Это будет когда-нибудь, когда-нибудь. Да, но когда, когда?
ВТОРАЯ КНИГА
ЧАСТЬ восьмая.
ПРИЕЗД
1
Поезд, довезший семью Живаго до этого места, еще стоял на задних путях станции, заслоненный другими составами, но чувствовалось, что связь с Москвою, тянувшаяся всю дорогу, в это утро порвалась, кончилась.
Начиная отсюда открывался другой территориальный пояс, иной мир провинции, тяготевший к другому, своему, центру притяжения.
Здешние люди знали друг друга ближе, чем столичные. Хотя железнодорожная зона Юрятин-Развилье была очищена от посторонних и оцеплена красными войсками, местные пригородные пассажиры непонятным образом проникали на пути, «просачивались», как сейчас бы сказали. Они уже набились в вагон, ими полны были дверные пролеты теплушек, они ходили по путям вдоль поезда и стояли на насыпи у входов в свои вагоны.
Эти люди были поголовно между собою знакомы, переговаривались издали, здоровались, поровнявшись друг с другом. Они немного иначе одевались и разговаривали, чем в столицах, ели не одно и то же, имели другие привычки.
Занимательно было узнать, чем они жили, какими нравственными и материальными запасами питались, как боролись с трудностями, как обходили законы?
Ответ не замедлил явиться в самой живой форме.
2
В сопровождении часового, тащившего ружье по земле и подпиравшегося им, как посохом, доктор возвращался к своему поезду.
Парило. Солнце раскаляло рельсы и крыши вагонов. Черная от нефти земля горела желтым отливом, как позолотой.
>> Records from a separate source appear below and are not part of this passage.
/-- An acquiring load is performed with its acquire before the lane goes on; one of 128 bits, which is two events, holds
its lane until the second (R220, R381, R390). It waits for a DEQ of its lanes (R438). -/
def State.loadAcquire (s : State) (o : Who) (d : Dest) (pa size : Nat) (sx : Bool) (hint ms regs : Nat)
    (scratch : Bool) : State × AccRes :=
  if s.deqOpen o.blk o.warp o.mask then (s, .wait)
  else if size ≤ 8 then
    let s := s.orderBytes o scratch pa size
    let (s, bs) := if scratch then (s, (s.blk o.blk).readSp pa size) else s.orderedRead o.blk o.warp pa size hint ms
    ((s.loadNow o d bs sx).acquire o.blk o.warp ms, .done)
  else (s.postLoad o d pa size sx hint regs scratch (some ms), .held)

/-- LD (R211 to R214, R220). -/
def execLd (f : FormM) (s : State) : Host.Outcome State Fault Refusal :=
  issuing s fun x =>
    let sc := f.sc.toNat
    let m := x.pf.modOf
    let size := sizeOf_ f.sz m.wq
    let regs := regsOf f.sz m.wq
    let off := offOf x.pf f.off.toNat 7
    x.mem sc ({ imm := some 22, sx := true, wq := true, ord := [1] : Acc }.scoped sc (sc == 2))
      [⟨scopeClass sc, f.d.toNat, regs, false⟩, ⟨scopeClass sc, f.a.toNat, 2, f.ta⟩] (!m.wq || f.sz == 3)
      { srcs := [⟨f.a.toNat, 2, f.ta, .own⟩], dst := codes f.d.toNat regs,
        act := fun s o v d =>
          let va := effAddr (v.pair f.a.toNat) off size
          match s.laneAccess o.blk va size .load o.skip with
          | (s, .fault c) => (s, .fault c va)
          | (s, .ok _ pa) =>
            if semAcquires x.pf.sem then
              s.loadAcquire o (d f.d.toNat) pa size m.sx f.h.toNat x.pf.ms regs false
            else (s.loadGlobal o (d f.d.toNat) pa size m.sx f.h.toNat regs, .done) }

/-- A load of scratchpad (R213, R216); one with an acquire is performed before the lane goes on. -/
def State.loadScratch (s : State) (o : Who) (d : Dest) (off size : Nat) (sx acq : Bool) (regs : Nat) : State × AccRes :=
  match spCheck (s.blk o.blk).spSize off size with
  | some (c, a) => (s, .fault c a)
  | none =>
    if (s.blk o.blk).spPoisoned off size then (s, .fault .poison (BitVec.ofNat 64 off))
    else if acq then s.loadAcquire o d off size sx 0 0 regs true
    else (s.postLoad o d off size sx 0 regs true, .done)

/-- LDS (R97, R212, R213, R216). -/
def execLds (f : FormMs8) (s : State) : Host.Outcome State Fault Refusal :=
  issuing s fun x =>
    let sc := f.sc.toNat
    let m := x.pf.modOf
    let size := sizeOf_ f.sz m.wq
    let regs := regsOf f.sz m.wq
    let off := offOf x.pf f.off.toNat 7
    x.mem sc ({ imm := some 22, sx := true, wq := true, ord := [1] : Acc }.scoped sc (sc == 2))
      [⟨scopeClass sc, f.d.toNat, regs, false⟩, ⟨scopeClass sc, f.a.toNat, 1, f.ta⟩] (!m.wq || f.sz == 3)
      { srcs := [⟨f.a.toNat, 1, f.ta, .own⟩], dst := codes f.d.toNat regs,
        act := fun s o v d =>
          s.loadScratch o (d f.d.toNat) ((v.val f.a.toNat).toNat + off * size) size m.sx (semAcquires x.pf.sem) regs }
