/-- The request of SYSC (R156). -/
def Block.sysRequest (b : Block) (w : Nat) (code arg : Word) (n : Word) : List Byte :=
  let faddr := match b.halt with
    | some h => if h.handler && h.trap.warp == w then h.trap.faddr else 0
    | none => 0
  leBytes 4 code.toNat ++ leBytes 4 arg.toNat ++ leBytes 8 faddr.toNat ++ leBytes 1 b.die ++ leBytes 1 b.cluster
    ++ leBytes 1 b.core ++ leBytes 1 w ++ leBytes 4 n.toNat ++ leBytes 8 0

/-- The request of a SYSC is written, and its warp waits for the reply (R156). -/
def State.sysWrite (s : State) (b w d : Nat) (code arg : Word) : State :=
  let B := s.blk b
  let (s, n) := s.ringWrite B.ctx (B.sysRequest w code arg)
  s.updWarp b w fun W => { W with wait := some (.reply n d) }

/-- SYSC (R156). On a full ring its lanes are stalled, and the warp keeps the request for RING_SLOT_FREE. -/
def execSysc (f : FormDAB) (s : State) : Host.Outcome State Fault Refusal :=
  issuing s fun x =>
    let b := x.is.blk
    let w := x.is.warp
    if !x.legal { mod := true, k := true } [wop f.d, wop f.a, wop f.b] then x.illegalAt 1
    else x.wide (.warp w) x.pf.modOf.k.toNat fun s y =>
      let n := x.neededHere s y
      let code := (s.warp b w).reg f.a.toNat
      let arg := (s.warp b w).reg f.b.toNat
      if s.deqBlocks b w n then x.waitFill s y
      else
      let s := s.releaseLanes b w n 4
      if s.ringFree (s.ctx x.b.ctx) && !(s.stalls.any fun r => r.ctx == x.b.ctx && r.on == .ring)
          && (s.wantingWalk x.b.ctx).isNone then
        (s.unstalled b w).sysWrite b w f.d.toNat code arg |>.finish b y
      else
        ((s.stalled b w .ring).updBlk b fun B => B.park w n (.stall .ring)).updWarp b w fun W =>
          { W with wait := if W.wait.isSome then W.wait else some (.ring code arg f.d.toNat y.addr) }

/-- RING_SLOT_FREE: the device reads an advanced CONS and writes the request of the first stalled SYSC of a
context whose warp may go on, or of a walk that waits for the ring (R156, R157, R294). -/
def execRingSlotFree (ctx : Nat) (s : State) : Host.Outcome State Fault Refusal :=
  match s.stalls.find? fun r => r.ctx == ctx && r.on == .ring && (s.blk r.blk).warpRuns r.warp with
  | none =>
    match s.wantingWalk ctx with
    | none => .fault .notEnabled
    | some (k, node, va) =>
      if s.ringFree (s.ctx ctx) then .next ((s.pageWrite k node va).consumed ctx 0 .ring) else .fault .notEnabled
  | some r =>
    if !s.ringFree (s.ctx ctx) then .fault .notEnabled
    else match (s.warp r.blk r.warp).wait with
      | some (.ring code arg d a) =>
        match (s.blk r.blk).insts.find? fun y => y.u == .warp r.warp && y.granted && y.addr == a with
        | none => .next (s.unstalled r.blk r.warp)
        | some y =>
          let s := (s.sysWrite r.blk r.warp d code arg).finish r.blk y
          .next ((s.unstalled r.blk r.warp).consumed ctx r.blk .ring)
      | _ => .next (s.unstalled r.blk r.warp)

/-- Whether an atomic or a reduction counts events (R359, R362). -/
def AtomOpn.counts (o : AtomOpn) : Bool := o == .fadd || o == .hadd2 || o == .badd2

/-- The events of a warp's own atomics and reductions are counted before it reads a counter: those that count, and
what their words' order puts before them, are performed (R158); operations that the warp has posted to an engine are
not (assumption 85). -/
def State.countAtoms (s : State) (b w : Nat) : State :=
  let mine := (s.atoms.filter fun x => x.blk == b && x.warp == w && x.opn.counts).map (·.id)
  s.performPending fun x => mine.contains x.id

/-- FPXR (R158). -/
def execFpxr (f : FormDA) (s : State) : Host.Outcome State Fault Refusal :=
  issuing s fun x =>
    x.uniform {} [wop f.d, wop f.a] true fun s o w =>
      let s := s.countAtoms o.blk o.warp
      (s.setW o f.d [(s.launch x.b.launch).fpx.getD (w f.a.toNat).toNat 0], .done)

/-- FPXC (R158). -/
def execFpxc (f : FormDA) (s : State) : Host.Outcome State Fault Refusal :=
  issuing s fun x =>
    x.uniform {} [wop f.d, wop f.a] true fun s o w =>
      let s := s.countAtoms o.blk o.warp
      let i := (w f.a.toNat).toNat
      let old := (s.launch x.b.launch).fpx.getD i 0
      let s := s.setW o f.d [old]
      (s.updLaunch x.b.launch fun L =>
        if i = 2 ^ 32 - 1 then { L with fpx := L.fpx.map fun _ => 0 } else { L with fpx := L.fpx.set i 0 }, .done)

/-! ### Steps of rendezvous and of traps -/

/-- RENDEZVOUS_COMPLETE: an instance that has all the lanes it needs may issue (R123, R128). -/
def execRendezvousComplete (b k : Nat) (s : State) : Host.Outcome State Fault Refusal :=
  let B := s.blk b
  match B.insts[k]? with
  | none => .fault .notEnabled
  | some y => if B.completesNow y then .next (s.updBlk b fun B => B.grant k y) else .fault .notEnabled

/-- SIBLING_STOP: lanes that have executed part of a run stand at its first word; those of an instance that has completed
keep their run, and go on with it (R108, R123, R404). -/
def execSiblingStop (b w : Nat) (s : State) : Host.Outcome State Fault Refusal :=
  match (s.blk b).halt with
  | none => .fault .notEnabled
  | some h =>
    if h.stopped.getD w true || w = h.trap.warp then .fault .notEnabled
    else
      .next (s.updBlk b fun B =>
        { B.updWarp w (fun W => { W with lanes := W.lanes.mapIdx fun i l =>
            if l.status == .ready && (B.doneInst w i).isNone then { l with pc := l.restart, run := [] } else l }) with
          halt := some { h with stopped := h.stopped.set w true } })

end Sys2Proof.Machine
end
Часовой бороздил прикладом пыль, оставляя на песке след за собой. Ружье со стуком задевало за шпалы. Часовой говорил:
— Установилась погода. Яровые сеять, овес, белотурку или, скажем, просо, самое золотое время. А гречиху рано. Гречиху у нас на Акулину сеют. Моршанские мы, Тамбовской губернии, нездешние, Эх, товарищ доктор! Кабы сейчас не эта гидра гражданская, моровая контра, нешто я стал бы в такую пору на чужой стороне пропадать? Черной кошкой классовою она промеж нас пробежала, и вишь, что делает!